Удрученный, приходил он на выплатной пункт и становился в хвост — один из многих, один из все увеличивающейся армии безработных.
Кое-какие фигуры ему уже примелькались, он страшился соседства одних и радовался встрече с другими. Один из них, по всему видно, непроходимый дурак, приветствовал его с сияющей физиономией:
— Ага, коллега! Все еще здесь? Ну, да не беда! Большую половину мы уже отстояли!
Он говорил это неделю за неделей, месяц за месяцем, с неизменно приветливым и придурковатым видом, непоколебимый в своем оптимизме.
Был еще и другой, некий Марведе, с кем Гейнц предпочитал не становиться рядом.
— Мое почтение, коллега! Слыхал — тот коротышка из БЭВАГа[21], Приз его фамилия — ты его, конечно, знаешь?.. Представь себе, тоже дал дуба — выпил лизола. Его отвезли в больницу, да какое там, — все внутренности сожгло… да, коллега, он, по крайней мере, отмучился, а нам это еще предстоит…
И Марведе заглядывал Гейнцу в лицо.
— Невеселые новости, верно? Но никуда от этого не денешься. Самоубийство или преступление — другого выхода у нас нет.
— Авось наступит перелом, и жизнь опять наладится, — пытался возражать ему Гейнц.
— Какой там перелом? Откуда? Каким образом? Ты отдаешь себе отчет? А хоть бы и так — мы-то им больше не понадобимся! Ведь столько подросло молодежи! У нас уже и сил недостанет работать. Я недавно попробовал. Ни черта, двух часов не выдержал — слабость!
— Это от истощения.
— Ты думаешь, человек что паровой котел: еще лопата угля, еще бутерброд с маргарином, и голова опять заработала? Как бы не так, голова отказывается, ее сморило, она вышла из игры. Ее на покой тянет. Самоубийство или преступление, коллега, — единственное, что нам осталось.
— Пока что ты ходишь отмечаться, — огрызнулся Гейнц в припадке раздражения.
— Да, пока что. Ты и понятия не имеешь, коллега, что на меня иной раз находит по утрам. Лежишь это на боку в полной амуниции — я нарочно с вечера не раздеваюсь, боюсь: а вдруг утром не захочется снова одеваться. И вот лежу это я и на пуговицах гадаю: самоубийство — преступление — или пойти отмечаться…

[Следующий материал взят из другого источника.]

-- ==== Sys2Proof/Laws/KeepsOps.lean ====
section
/-! SUPPORT. What the operations of Machine/Ops.lean keep. -/

namespace Sys2Proof.Machine

namespace Keeps

set_option Elab.async false
set_option linter.unusedSimpArgs false
set_option linter.unusedVariables false

theorem setV {kb : Bool} {k0 s : State} {v : Nat} {x : VefRt} (hk : Keeps kb k0 s) :
    Keeps kb k0 (State.setV s v x) := by
  unfold State.setV
  repeat' first
    | with_reducible assumption
    | dsimp only
    | simp only [Keeps.upd]
    | decide +kernel

theorem charge {kb : Bool} {k0 s : State} {v : Nat} {u : Usage} (hk : Keeps kb k0 s) :
    Keeps kb k0 (State.charge s v u) := by
  unfold State.charge
  repeat' first
    | with_reducible assumption
    | with_reducible apply Keeps.setV
    | with_reducible apply Keeps.ite
    | dsimp only
    | simp only [Keeps.upd]
    | decide +kernel

theorem denied {kb : Bool} {k0 s : State} {who : Requester} {addr : Nat} (hk : Keeps kb k0 s) :
    Keeps kb k0 (State.denied s who addr) := by
  unfold State.denied
  repeat' first
    | with_reducible assumption
    | with_reducible apply Keeps.inc
    | with_reducible apply Keeps.wr
    | split
    | dsimp only
    | decide +kernel

theorem drawn {kb : Bool} {k0 s : State} (hk : Keeps kb k0 s) :
    Keeps kb k0 (State.drawn s) := by
  unfold State.drawn
  repeat' first
    | with_reducible assumption
    | dsimp only
    | simp only [Keeps.upd]
    | decide +kernel

theorem emit {kb : Bool} {k0 s : State} {o : Out} (hk : Keeps kb k0 s) :
    Keeps kb k0 (State.emit s o) := by
  unfold State.emit
  repeat' first
    | with_reducible assumption
    | dsimp only
    | simp only [Keeps.upd]
    | decide +kernel

theorem irq {kb : Bool} {k0 s : State} {addr : Nat} {data : Nat} (hk : Keeps kb k0 s) :
    Keeps kb k0 (State.irq s addr data) := by
  unfold State.irq
  repeat' first
    | with_reducible assumption
    | with_reducible apply Keeps.emit
    | with_reducible apply Keeps.ite
    | dsimp only
    | simp only [Keeps.upd]
    | decide +kernel

theorem rekeyLine {kb : Bool} {k0 s : State} {a : Nat} (hk : Keeps kb k0 s) : Keeps kb k0 (s.rekeyLine a) := by
  unfold State.rekeyLine
  refine ite hk (mem_change hk _ (fun k => Sparse.ok_putBytes _ _ _ _ k) id id id)

theorem putByte {kb : Bool} {k0 s : State} {a : Nat} {x : Byte} (hk : Keeps kb k0 s) : Keeps kb k0 (s.putByte a x) := by
  unfold State.putByte
  refine ite (mem_change (rekeyLine hk) _ (fun k => Sparse.ok_put _ _ _ _ k) id id id) hk

theorem putBytes {kb : Bool} {k0 s : State} {a : Nat} {bs : Bytes} (hk : Keeps kb k0 s) : Keeps kb k0 (s.putBytes a bs) := by
  induction bs generalizing s a with
  | nil => exact hk
  | cons x r ih => exact ih (putByte hk)

theorem healWords {kb : Bool} {k0 s : State} {a : Nat} {n : Nat} (hk : Keeps kb k0 s) :
    Keeps kb k0 (State.healWords s a n) := by
  unfold State.healWords
  repeat' first
    | with_reducible assumption
    | intro _
    | with_reducible apply Keeps.foldl
    | with_reducible apply Keeps.ite
    | dsimp only
    | simp only [Keeps.upd]
    | decide +kernel

theorem noteOut {kb : Bool} {k0 s : State} {a : Nat} {n : Nat} (hk : Keeps kb k0 s) :
    Keeps kb k0 (State.noteOut s a n) := by
  unfold State.noteOut
  repeat' first
    | with_reducible assumption
    | with_reducible apply Keeps.inc
    | with_reducible apply Keeps.ite
    | dsimp only
    | decide +kernel

theorem memWrite {kb : Bool} {k0 s : State} {a : Nat} {bs : Bytes} (hk : Keeps kb k0 s) :
    Keeps kb k0 (State.memWrite s a bs) := by
  unfold State.memWrite
  repeat' first
    | with_reducible assumption
    | with_reducible apply Keeps.healWords
    | with_reducible apply Keeps.noteOut
    | with_reducible apply Keeps.putBytes
    | dsimp only
    | decide +kernel

theorem zeroHbm {kb : Bool} {k0 s : State} {a : Nat} {n : Nat} (hk : Keeps kb k0 s) :
    Keeps kb k0 (State.zeroHbm s a n) := by
  unfold State.zeroHbm
  repeat' first
    | with_reducible assumption
    | intro _
    | with_reducible apply Keeps.ite_fst
    | with_reducible apply Keeps.foldl_fst
    | exact mem_change hk _ (Sparse.ok_filter _ _ _) id id id
    | dsimp only
    | simp only [Keeps.upd]
    | decide +kernel

theorem markUndefined {kb : Bool} {k0 s : State} {lo : Nat} {hi : Nat} (hk : Keeps kb k0 s) :
    Keeps kb k0 (State.markUndefined s lo hi) := by
  unfold State.markUndefined
  repeat' first
    | with_reducible assumption
    | dsimp only
    | simp only [Keeps.upd]
    | decide +kernel

theorem readWordErr {kb : Bool} {k0 s : State} {w : Nat} (hk : Keeps kb k0 s) :
    Keeps kb k0 (State.readWordErr s w) := by
  unfold State.readWordErr
  repeat' first
    | with_reducible assumption
    | with_reducible apply Keeps.inc
    | with_reducible apply Keeps.wr
    | split
    | dsimp only
    | simp only [Keeps.upd]
    | simp only [State.inc, State.add, State.wr_frame, Keeps.upd_wr]
    | decide +kernel

theorem readErrs {kb : Bool} {k0 s : State} {a : Nat} {n : Nat} (hk : Keeps kb k0 s) :
    Keeps kb k0 (State.readErrs s a n) := by
  unfold State.readErrs
  repeat' first
    | with_reducible assumption
    | intro _
    | with_reducible apply Keeps.readWordErr
    | with_reducible apply Keeps.foldl
    | with_reducible apply Keeps.ite
    | dsimp only
    | decide +kernel

theorem poisonAt {kb : Bool} {k0 s : State} {as : List Nat} (hk : Keeps kb k0 s) :
    Keeps kb k0 (State.poisonAt s as) := by
  unfold State.poisonAt
  repeat' first
    | with_reducible assumption
    | intro _
    | with_reducible apply Keeps.foldl
    | with_reducible apply Keeps.ite
    | dsimp only
    | simp only [Keeps.upd]
    | decide +kernel

theorem iommuFault {kb : Bool} {k0 s : State} {dev : Nat} {pid : Option Nat} {iova : Nat} {write : Bool} (hk : Keeps kb k0 s) :
    Keeps kb k0 (State.iommuFault s dev pid iova write) := by
  unfold State.iommuFault
  repeat' first
    | with_reducible assumption
    | with_reducible apply Keeps.memWrite
    | with_reducible apply Keeps.ite
    | split
    | dsimp only
    | simp only [Keeps.upd]
    | decide +kernel

theorem noteDeny {kb : Bool} {k0 s : State} {c : Ctx} {a : Nat} {w : Bool} {d : Option Deny} (hk : Keeps kb k0 s) :
    Keeps kb k0 (s.noteDeny c a w d) := by
  unfold State.noteDeny
  split
  · exact hk
  · split
    · exact hk
    · exact iommuFault hk
    · exact iommuFault (inc hk (by decide +kernel))
    · exact inc hk (by decide +kernel)


theorem noteAccess {kb : Bool} {k0 s : State} {c : Ctx} {a : Nat} {n : Nat} {write : Bool} (hk : Keeps kb k0 s) :
    Keeps kb k0 (State.noteAccess s c a n write) := by
  unfold State.noteAccess
  repeat' first
    | with_reducible assumption
    | intro _
    | with_reducible apply Keeps.inc
    | with_reducible apply Keeps.charge
    | with_reducible apply Keeps.noteDeny
    | with_reducible apply Keeps.noteOut
    | with_reducible apply Keeps.ite
    | split
    | dsimp only
    | decide +kernel

theorem ctxPut {kb : Bool} {k0 s : State} {c : Ctx} {a : Nat} {bs : Bytes} (hk : Keeps kb k0 s) : Keeps kb k0 (s.ctxPut c a bs) := by
  induction bs generalizing s a with
  | nil => exact hk
  | cons x r ih =>
    refine ih ?_
    split
    · exact putByte hk
    · exact hk

theorem ctxTouch {kb : Bool} {k0 s : State} {c : Ctx} {a n : Nat} (hk : Keeps kb k0 s) : Keeps kb k0 (s.ctxTouch c a n) := by
  unfold State.ctxTouch
  refine foldl (fun t k ht => ?_) ?_
  · repeat' first
      | exact ht
      | with_reducible apply readWordErr
      | with_reducible apply ite
      | split
  · exact noteAccess hk

theorem ctxWrite {kb : Bool} {k0 s : State} {c : Ctx} {a : Nat} {bs : Bytes} (hk : Keeps kb k0 s) :
    Keeps kb k0 (State.ctxWrite s c a bs) := by
  unfold State.ctxWrite
  repeat' first
    | with_reducible assumption
    | intro _
    | with_reducible apply Keeps.ctxPut
    | with_reducible apply Keeps.noteAccess
    | with_reducible apply Keeps.foldl
    | with_reducible apply Keeps.ite
    | split
    | dsimp only
    | simp only [Keeps.upd]
    | decide +kernel

end Keeps

end Sys2Proof.Machine
end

— Что же у тебя за пуговицы, если все время выходит отмечаться…
— Нет, это я просто трушу, не понимаешь, что ли? Человек всегда найдет, за что спрятаться! Человек прежде всего трус, вот и ты трус, и я; да и все тут трусы.
— А раз так, нечего трепаться насчет самоубийства и преступления!
— Ну, это как сказать! Такие вещи бывают. Я по вечерам поглядываю в бинокль — есть такой базар на Тауэнцинштрассе. Туда шляется толстяк с пухлым бумажником… В первом часу ночи, когда фонари гаснут, он в полумраке переходит через Виттенбергплац…
— Хватит врать-то!.. — прикрикнул на него Гейнц вне себя от ярости. — Все это бредни, выдумка!
— Что это, смотрю я, ты больно горячишься! Уж верно, не спроста! Должно быть, самому такие мысли приходят, вот ты и на стену лезешь. Но ты, конечно, такой же трус, как я.
— Если ты сейчас же не заткнешься, Марведе… — И Гейнц пригрозил ему кулаком.
После таких разговоров он являлся домой вконец измученный. Он смотрел на своего сынишку, на малютку Отто, который почему-то очень редко плакал. Он еще лежал в своей кроватке, когда отец его уходил отмечаться. Когда Отто делал свои первые шаги, отец его ходил отмечаться. Отто понемногу учился говорить, а отец его тем временем все ходил отмечаться. И впереди у него было все то же — ходить отмечаться. Пройдет какое-то время, и сын начнет увязываться за отцом, когда тот пойдет отмечаться. А там, глядишь, они вместе пойдут отмечаться, отец и сын.